No one wants to give Mr. Crow the benefit of the doubt. Social media in its current configuration made it easy for us to not allow for deeper explanation, but to go for what we feel. Instead of seeing Crow as a man that made choices or as a man that is more than a label, we cling ever more deeply to that label, deeming him just another hateful conservative that won’t ever change.
On the other side, the expulsion of two African American Democrats from the Tennesee legislature for pulling a protest on the House floor is something that probably wouldn’t have happened a few years ago. Maybe there would have been a slap on the wrist, but that might have been the extent. Not that long ago, going after the original three and expelling just the two black lawmakers while not expelling the white female lawmaker would have caused Tennesee Republicans to quickly backtrack or even not contemplate it at all because they didn’t want to appear racist. But now? It doesn’t matter. Now, no one cares if it looks racist because no one believes there are any consequences from the action. If there is no free will, why worry about reputation?
Burgis ends his essay by saying that without free will there is no love. I’m pretty sure he isn’t referring to romantic love, but to love in a social sense: respecting others, seeing someone as having God-given value, caring for those less fortunate and so on.
If we become a society that gives up on free will and if these studies show that when free will is in doubt, then we can expect a society where there is less care for others. It will be a society without a heart.

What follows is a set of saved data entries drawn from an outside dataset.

@[simp] theorem setStep_hart (s : State) (r : StepRec) : (setStep s r).hart = s.hart := rfl
@[simp] theorem setStep_rest (s : State) (r : StepRec) : (setStep s r).rest = s.rest := rfl
@[simp] theorem setStep_slots (s : State) (r : StepRec) : (setStep s r).slots = s.slots := rfl
@[simp] theorem setStep_cores (s : State) (r : StepRec) : (setStep s r).cores = s.cores := rfl
@[simp] theorem setStep_clusters (s : State) (r : StepRec) : (setStep s r).clusters = s.clusters := rfl
@[simp] theorem setStep_counts (s : State) (r : StepRec) : (setStep s r).counts = s.counts := rfl
@[simp] theorem setStep_mem (s : State) (r : StepRec) : (setStep s r).mem = s.mem := rfl
@[simp] theorem setStep_memMeta (s : State) (r : StepRec) : (setStep s r).memMeta = s.memMeta := rfl
@[simp] theorem setStep_i3 (s : State) (r : StepRec) : (setStep s r).i3 = s.i3 := rfl
@[simp] theorem setStep_o3 (s : State) (r : StepRec) : (setStep s r).o3 = s.o3 := rfl
@[simp] theorem setStep_attach (s : State) (r : StepRec) : (setStep s r).attach = s.attach := rfl
@[simp] theorem setStep_lost (s : State) (r : StepRec) : (setStep s r).lost = s.lost := rfl
@[simp] theorem setStep_crngb (s : State) (r : StepRec) : (setStep s r).crngb = s.crngb := rfl
@[simp] theorem setStep_crngc (s : State) (r : StepRec) : (setStep s r).crngc = s.crngc := rfl
@[simp] theorem setStep_memzone (s : State) (r : StepRec) : (setStep s r).memzone = s.memzone := rfl
@[simp] theorem setStep_dtime (s : State) (r : StepRec) : (setStep s r).dtime = s.dtime := rfl
@[simp] theorem setStep_portrtt (s : State) (r : StepRec) : (setStep s r).portrtt = s.portrtt := rfl
@[simp] theorem setStep_mer (s : State) (r : StepRec) : (setStep s r).mer = s.mer := rfl
@[simp] theorem setStep_svc (s : State) (r : StepRec) : (setStep s r).svc = s.svc := rfl
@[simp] theorem setStep_ports (s : State) (r : StepRec) : (setStep s r).ports = s.ports := rfl
@[simp] theorem setStep_cur (s : State) (r : StepRec) : (setStep s r).cur = s.cur := rfl
@[simp] theorem setStep_tick (s : State) (r : StepRec) : (setStep s r).tick = s.tick := rfl
@[simp] theorem setStep_agenda (s : State) (r : StepRec) : (setStep s r).agenda = s.agenda := rfl
@[simp] theorem setStep_ir (s : State) (r : StepRec) : (setStep s r).ir = s.ir := rfl
@[simp] theorem setStep_units (s : State) (r : StepRec) : (setStep s r).units = s.units := rfl
@[simp] theorem setStep_hbmSeq (s : State) (r : StepRec) : (setStep s r).hbmSeq = s.hbmSeq := rfl
@[simp] theorem setStep_stripes (s : State) (r : StepRec) : (setStep s r).stripes = s.stripes := rfl
@[simp] theorem setStep_system (s : State) (r : StepRec) : (setStep s r).system = s.system := rfl
@[simp] theorem setStep_mesh (s : State) (r : StepRec) : (setStep s r).mesh = s.mesh := rfl

@[simp] theorem setLaunch_hart (s : State) (l : LaunchRec) : (setLaunch s l).hart = s.hart := rfl
@[simp] theorem setLaunch_rest (s : State) (l : LaunchRec) : (setLaunch s l).rest = s.rest := rfl
@[simp] theorem setLaunch_slots (s : State) (l : LaunchRec) : (setLaunch s l).slots = s.slots := rfl
@[simp] theorem setLaunch_cores (s : State) (l : LaunchRec) : (setLaunch s l).cores = s.cores := rfl
@[simp] theorem setLaunch_clusters (s : State) (l : LaunchRec) : (setLaunch s l).clusters = s.clusters := rfl
@[simp] theorem setLaunch_counts (s : State) (l : LaunchRec) : (setLaunch s l).counts = s.counts := rfl
@[simp] theorem setLaunch_mem (s : State) (l : LaunchRec) : (setLaunch s l).mem = s.mem := rfl
@[simp] theorem setLaunch_memMeta (s : State) (l : LaunchRec) : (setLaunch s l).memMeta = s.memMeta := rfl
@[simp] theorem setLaunch_i3 (s : State) (l : LaunchRec) : (setLaunch s l).i3 = s.i3 := rfl
@[simp] theorem setLaunch_o3 (s : State) (l : LaunchRec) : (setLaunch s l).o3 = s.o3 := rfl
@[simp] theorem setLaunch_attach (s : State) (l : LaunchRec) : (setLaunch s l).attach = s.attach := rfl
@[simp] theorem setLaunch_lost (s : State) (l : LaunchRec) : (setLaunch s l).lost = s.lost := rfl
@[simp] theorem setLaunch_crngb (s : State) (l : LaunchRec) : (setLaunch s l).crngb = s.crngb := rfl
@[simp] theorem setLaunch_crngc (s : State) (l : LaunchRec) : (setLaunch s l).crngc = s.crngc := rfl
@[simp] theorem setLaunch_memzone (s : State) (l : LaunchRec) : (setLaunch s l).memzone = s.memzone := rfl
@[simp] theorem setLaunch_dtime (s : State) (l : LaunchRec) : (setLaunch s l).dtime = s.dtime := rfl
@[simp] theorem setLaunch_portrtt (s : State) (l : LaunchRec) : (setLaunch s l).portrtt = s.portrtt := rfl
@[simp] theorem setLaunch_mer (s : State) (l : LaunchRec) : (setLaunch s l).mer = s.mer := rfl
@[simp] theorem setLaunch_svc (s : State) (l : LaunchRec) : (setLaunch s l).svc = s.svc := rfl
@[simp] theorem setLaunch_ports (s : State) (l : LaunchRec) : (setLaunch s l).ports = s.ports := rfl
@[simp] theorem setLaunch_cur (s : State) (l : LaunchRec) : (setLaunch s l).cur = s.cur := rfl
@[simp] theorem setLaunch_tick (s : State) (l : LaunchRec) : (setLaunch s l).tick = s.tick := rfl
@[simp] theorem setLaunch_agenda (s : State) (l : LaunchRec) : (setLaunch s l).agenda = s.agenda := rfl
@[simp] theorem setLaunch_ir (s : State) (l : LaunchRec) : (setLaunch s l).ir = s.ir := rfl
@[simp] theorem setLaunch_units (s : State) (l : LaunchRec) : (setLaunch s l).units = s.units := rfl
@[simp] theorem setLaunch_hbmSeq (s : State) (l : LaunchRec) : (setLaunch s l).hbmSeq = s.hbmSeq := rfl
@[simp] theorem setLaunch_stripes (s : State) (l : LaunchRec) : (setLaunch s l).stripes = s.stripes := rfl
@[simp] theorem setLaunch_system (s : State) (l : LaunchRec) : (setLaunch s l).system = s.system := rfl
@[simp] theorem setLaunch_mesh (s : State) (l : LaunchRec) : (setLaunch s l).mesh = s.mesh := rfl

Did J.D. Vance change? Was he swayed by darker forces to give up walking the straight and narrow? I’d like to believe so. I’d like to believe he was someone that was tempted and became corrupt rather than someone that was always corrupt. I have to believe this because I want Vance to be responsible for his actions. I want to believe this because I want to believe there is still some belief that we are responsible for our actions. I want to believe this because I want to know there is still some love left in our world.